**MATERIALS PROVIDED:**
@[simp] theorem traceBranch_copies (c : Nat) (src dst : Nat) (s : State) : (traceBranch c src dst s).lc.copies = s.lc.copies := (traceBranch_core c src dst s).1

@[simp] theorem traceBranch_life (c : Nat) (src dst : Nat) (s : State) : (traceBranch c src dst s).fv.life = s.fv.life := (traceBranch_core c src dst s).2.1

@[simp] theorem traceBranch_pending (c : Nat) (src dst : Nat) (s : State) : (traceBranch c src dst s).pending = s.pending := (traceBranch_core c src dst s).2.2

/-- The state that a result carries. -/
def Res.st : Res → State
  | .done s => s
  | .goto _ s => s
  | .moved s => s
  | .again s => s
  | .raise _ _ _ s => s
  | .stop s => s

@[simp] theorem Res.st_done (s : State) : (Res.done s).st = s := rfl
@[simp] theorem Res.st_goto (pc : Nat) (s : State) : (Res.goto pc s).st = s := rfl
@[simp] theorem Res.st_moved (s : State) : (Res.moved s).st = s := rfl
@[simp] theorem Res.st_again (s : State) : (Res.again s).st = s := rfl
@[simp] theorem Res.st_raise (a : Nat) (b : W64) (i : Nat) (s : State) : (Res.raise a b i s).st = s := rfl
@[simp] theorem Res.st_stop (s : State) : (Res.stop s).st = s := rfl
@[simp] theorem Res.st_ite (c : Prop) [Decidable c] (a b : Res) : (if c then a else b).st = if c then a.st else b.st := by split <;> rfl

theorem settle_core (c : Nat) (old : Core) (r : Res) : SameAll (settle c old r) r.st := by
  unfold settle
  split <;> simp [SameAll]

@[simp] theorem settle_copies (c : Nat) (old : Core) (r : Res) : (settle c old r).lc.copies = r.st.lc.copies := (settle_core c old r).1

@[simp] theorem settle_life (c : Nat) (old : Core) (r : Res) : (settle c old r).fv.life = r.st.fv.life := (settle_core c old r).2.1

@[simp] theorem settle_pending (c : Nat) (old : Core) (r : Res) : (settle c old r).pending = r.st.pending := (settle_core c old r).2.2

theorem execute_core (c : Nat) (f : Form) (body : Nat → State → Res) (s : State) (h : ∀ c t, SameAll (body c t).st t) :
    SameAll (execute c f body s).st s := by
  unfold execute
  dsimp only
  repeat' split
  all_goals (first | (exact h _ _) | (simp [SameAll]; done))

@[simp] theorem execute_copies (c : Nat) (f : Form) (body : Nat → State → Res) (s : State) (h : ∀ c t, (body c t).st.lc.copies = t.lc.copies) :
    (execute c f body s).st.lc.copies = s.lc.copies := by
  unfold execute
  dsimp only
  repeat' split
  all_goals (first | (simp; done) | (simp [h]; done))

@[simp] theorem execute_life (c : Nat) (f : Form) (body : Nat → State → Res) (s : State) (h : ∀ c t, (body c t).st.fv.life = t.fv.life) :
    (execute c f body s).st.fv.life = s.fv.life := by
  unfold execute
  dsimp only
  repeat' split
  all_goals (first | (simp; done) | (simp [h]; done))

@[simp] theorem execute_pending (c : Nat) (f : Form) (body : Nat → State → Res) (s : State) (h : ∀ c t, (body c t).st.pending = t.pending) :
    (execute c f body s).st.pending = s.pending := by
  unfold execute
  dsimp only
  repeat' split
  all_goals (first | (simp; done) | (simp [h]; done))

theorem fetched_core (c : Nat) (f : Form) (body : Nat → State → Res) (s : State) (h : ∀ c t, SameAll (body c t).st t) :
    SameAll (fetched c f body s).st s := by
  unfold fetched
  dsimp only
  repeat' split
  all_goals (first | (exact (execute_core _ _ _ _ h)) | (simp [SameAll]; done))

@[simp] theorem fetched_copies (c : Nat) (f : Form) (body : Nat → State → Res) (s : State) (h : ∀ c t, (body c t).st.lc.copies = t.lc.copies) :
    (fetched c f body s).st.lc.copies = s.lc.copies := by
  unfold fetched
  dsimp only
  repeat' split
  all_goals (first | (simp; done) | (simp [execute_copies, h]; done))

@[simp] theorem fetched_life (c : Nat) (f : Form) (body : Nat → State → Res) (s : State) (h : ∀ c t, (body c t).st.fv.life = t.fv.life) :
    (fetched c f body s).st.fv.life = s.fv.life := by
  unfold fetched
  dsimp only
  repeat' split
  all_goals (first | (simp; done) | (simp [execute_life, h]; done))

@[simp] theorem fetched_pending (c : Nat) (f : Form) (body : Nat → State → Res) (s : State) (h : ∀ c t, (body c t).st.pending = t.pending) :
    (fetched c f body s).st.pending = s.pending := by
  unfold fetched
  dsimp only
  repeat' split
  all_goals (first | (simp; done) | (simp [execute_pending, h]; done))

theorem issue_core (c : Nat) (f : Form) (body : Nat → State → Res) (s : State) (h : ∀ c t, SameAll (body c t).st t) :
    SameAll (issue c f body s) s := by
  unfold issue
  dsimp only
  repeat' split
  all_goals (first | (exact (settle_core ..).trans ((fetched_core _ _ _ _ h).trans ⟨rfl, rfl, rfl⟩)) | (simp [SameAll]; done))

@[simp] theorem issue_copies (c : Nat) (f : Form) (body : Nat → State → Res) (s : State) (h : ∀ c t, (body c t).st.lc.copies = t.lc.copies) :
    (issue c f body s).lc.copies = s.lc.copies := by
  unfold issue
  dsimp only
  repeat' split
  all_goals (first | (simp; done) | (simp [fetched_copies, h]; done))

@[simp] theorem issue_life (c : Nat) (f : Form) (body : Nat → State → Res) (s : State) (h : ∀ c t, (body c t).st.fv.life = t.fv.life) :
    (issue c f body s).fv.life = s.fv.life := by
  unfold issue
  dsimp only
  repeat' split
  all_goals (first | (simp; done) | (simp [fetched_life, h]; done))

@[simp] theorem issue_pending (c : Nat) (f : Form) (body : Nat → State → Res) (s : State) (h : ∀ c t, (body c t).st.pending = t.pending) :
    (issue c f body s).pending = s.pending := by
  unfold issue
  dsimp only
  repeat' split
  all_goals (first | (simp; done) | (simp [fetched_pending, h]; done))

theorem putReg_same (c i : Nat) (v : W64) (s : State) : SameMem (putReg c i v s) s := rfl

@[simp] theorem putReg_mem (c i : Nat) (v : W64) (s : State) : (putReg c i v s).mem = s.mem := putReg_same c i v s

theorem putK_same (c i : Nat) (r : Rein) (s : State) : SameMem (putK c i r s) s := rfl

@[simp] theorem putK_mem (c i : Nat) (r : Rein) (s : State) : (putK c i r s).mem = s.mem := putK_same c i r s

theorem impreciseArrive_same (c a : Nat) (s : State) : SameMem (impreciseArrive c a s) s := by simp [impreciseArrive, SameMem]

@[simp] theorem impreciseArrive_mem (c a : Nat) (s : State) : (impreciseArrive c a s).mem = s.mem := impreciseArrive_same c a s

theorem storePerform_wf (c : Nat) (s : State) : KeepMem (storePerform c s) s := by
  unfold storePerform
  try dsimp only
  iterate 30 all_goals (try first | with_reducible exact KeepMem.refl _ | assumption | split | with_reducible refine KeepMem.trans (busWrite_wf ..) ?_ | with_reducible refine KeepMem.trans (csrWrite_wf ..) ?_ | with_reducible refine KeepMem.trans (KeepMem.of_eq (bridleFault_mem ..)) ?_ | with_reducible refine KeepMem.trans (KeepMem.of_eq (updCore_mem ..)) ?_ | with_reducible refine KeepMem.trans (KeepMem.of_eq (fenceCore_mem ..)) ?_ | with_reducible refine KeepMem.trans (KeepMem.of_eq (impreciseArrive_mem ..)) ?_)

theorem storesDrain_wf (c : Nat) (s : State) : KeepMem (storesDrain c s) s := by
  unfold storesDrain
  try dsimp only
  iterate 30 all_goals (try first | with_reducible exact KeepMem.refl _ | assumption | split | with_reducible refine KeepMem.trans (storePerform_wf ..) ?_ | with_reducible refine KeepMem.trans (KeepMem.foldl (fun _ _ => ?_) _ _) ?_)

theorem storesBefore_wf (c a n : Nat) (s : State) : KeepMem (storesBefore c a n s) s := by
  unfold storesBefore
  try dsimp only
  iterate 8 all_goals (try first | with_reducible exact KeepMem.refl _ | assumption | split | with_reducible refine KeepMem.trans (storesDrain_wf ..) ?_)

theorem noteSpill_same (s : State) (c n : Nat) (wr : Bool) : SameMem (noteSpill s c n wr) s := by simp [noteSpill, SameMem]

@[simp] theorem noteSpill_mem (s : State) (c n : Nat) (wr : Bool) : (noteSpill s c n wr).mem = s.mem := noteSpill_same s c n wr

theorem spillOldest_wf {c : Nat} {s t : State} (h : spillOldest c s = some t) : KeepMem t s := by
  unfold spillOldest at h
  dsimp only at h
  repeat' split at h
  all_goals (first | contradiction | (simp only [Option.some.injEq] at h; subst h))
  · exact KeepMem.refl _
  · exact KeepMem.trans (u := (ramWrite s _ _).1) (KeepMem.of_eq (by simp; rfl)) (ramWrite_wf ..)

theorem pushEntry_wf (c : Nat) (ws : List W64) (s : State) : KeepMem (pushEntry c ws s).2 s := by
  unfold pushEntry
  dsimp only
  split
  · exact KeepMem.of_eq (by simp)
  · split
    · rename_i h
      exact KeepMem.trans (KeepMem.of_eq (by simp)) (spillOldest_wf h)
    · exact KeepMem.of_eq (by simp)

theorem popEntry_same (c : Nat) (s : State) : SameMem (popEntry c s) s := rfl

@[simp] theorem popEntry_mem (c : Nat) (s : State) : (popEntry c s).mem = s.mem := popEntry_same c s

theorem takeExc_wf (c cause : Nat) (info : W64) (wpc resume : Nat) (s : State) : KeepMem (takeExc c cause info wpc resume s) s := by
  unfold takeExc
  try dsimp only
  iterate 8 all_goals (try first | with_reducible exact KeepMem.refl _ | assumption | split | with_reducible refine KeepMem.trans (pushEntry_wf ..) ?_ | with_reducible refine KeepMem.trans (KeepMem.of_eq (updCore_mem ..)) ?_ | with_reducible refine KeepMem.trans (KeepMem.of_eq (abortOnBridle_mem ..)) ?_)

theorem takeImprecise_wf (c a : Nat) (s : State) : KeepMem (takeImprecise c a s) s := by
  unfold takeImprecise
  try dsimp only
  iterate 8 all_goals (try first | with_reducible exact KeepMem.refl _ | assumption | split | with_reducible refine KeepMem.trans (takeExc_wf ..) ?_ | with_reducible refine KeepMem.trans (KeepMem.of_eq (updCore_mem ..)) ?_)

theorem takeInterrupt_wf (c : Nat) (s : State) : KeepMem (takeInterrupt c s) s := by
  unfold takeInterrupt
  try dsimp only
  iterate 8 all_goals (try first | with_reducible exact KeepMem.refl _ | assumption | split | with_reducible refine KeepMem.trans (takeExc_wf ..) ?_)

theorem complete_same (c : Nat) (old : Core) (next : Nat) (s : State) : SameMem (complete c old next s) s := by simp [complete, SameMem]

@[simp] theorem complete_mem (c : Nat) (old : Core) (next : Nat) (s : State) : (complete c old next s).mem = s.mem := complete_same c old next s

theorem traceBranch_same (c : Nat) (src dst : Nat) (s : State) : SameMem (traceBranch c src dst s) s := by simp [traceBranch, SameMem]

@[simp] theorem traceBranch_mem (c : Nat) (src dst : Nat) (s : State) : (traceBranch c src dst s).mem = s.mem := traceBranch_same c src dst s

theorem settle_wf (c : Nat) (old : Core) (r : Res) : KeepMem (settle c old r) r.st := by
  unfold settle
  split
  all_goals dsimp only [Res.st]
  all_goals (first | exact KeepMem.refl _ | (with_reducible exact takeExc_wf ..) | (apply KeepMem.of_eq; simp; done))

theorem execute_wf (c : Nat) (f : Form) (body : Nat → State → Res) (s : State) (h : ∀ c t, KeepMem (body c t).st t) :
    KeepMem (execute c f body s).st s := by
  unfold execute
  dsimp only
  repeat' split
  all_goals (first | (exact h _ _) | (apply KeepMem.of_eq; simp; done) | exact KeepMem.refl _ | exact KeepMem.trans (takeImprecise_wf ..) (KeepMem.of_eq rfl) | exact KeepMem.trans (takeInterrupt_wf ..) (KeepMem.of_eq rfl))

theorem fetched_wf (c : Nat) (f : Form) (body : Nat → State → Res) (s : State) (h : ∀ c t, KeepMem (body c t).st t) :
    KeepMem (fetched c f body s).st s := by
  unfold fetched
  dsimp only
  repeat' split
  all_goals (first | (exact (execute_wf _ _ _ _ h)) | (apply KeepMem.of_eq; simp; done) | exact KeepMem.refl _ | exact KeepMem.trans (takeImprecise_wf ..) (KeepMem.of_eq rfl) | exact KeepMem.trans (takeInterrupt_wf ..) (KeepMem.of_eq rfl))

theorem issue_wf (c : Nat) (f : Form) (body : Nat → State → Res) (s : State) (h : ∀ c t, KeepMem (body c t).st t) :
    KeepMem (issue c f body s) s := by
  unfold issue
  dsimp only
  repeat' split
  all_goals (first | (exact (settle_wf ..).trans ((fetched_wf _ _ _ _ h).trans (KeepMem.of_eq rfl))) | (apply KeepMem.of_eq; simp; done) | exact KeepMem.refl _ | exact KeepMem.trans (takeImprecise_wf ..) (KeepMem.of_eq rfl) | exact KeepMem.trans (takeInterrupt_wf ..) (KeepMem.of_eq rfl))

end Sys2Proof.Machine
end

**EXERCISE PROMPT:** Nothing but the lines from the start of the data above through the line with "def Res.st : Res → State" should appear in your answer, copied exactly.

**TASK RESPONSE:**
@[simp] theorem traceBranch_copies (c : Nat) (src dst : Nat) (s : State) : (traceBranch c src dst s).lc.copies = s.lc.copies := (traceBranch_core c src dst s).1

@[simp] theorem traceBranch_life (c : Nat) (src dst : Nat) (s : State) : (traceBranch c src dst s).fv.life = s.fv.life := (traceBranch_core c src dst s).2.1

@[simp] theorem traceBranch_pending (c : Nat) (src dst : Nat) (s : State) : (traceBranch c src dst s).pending = s.pending := (traceBranch_core c src dst s).2.2

/-- The state that a result carries. -/
def Res.st : Res → State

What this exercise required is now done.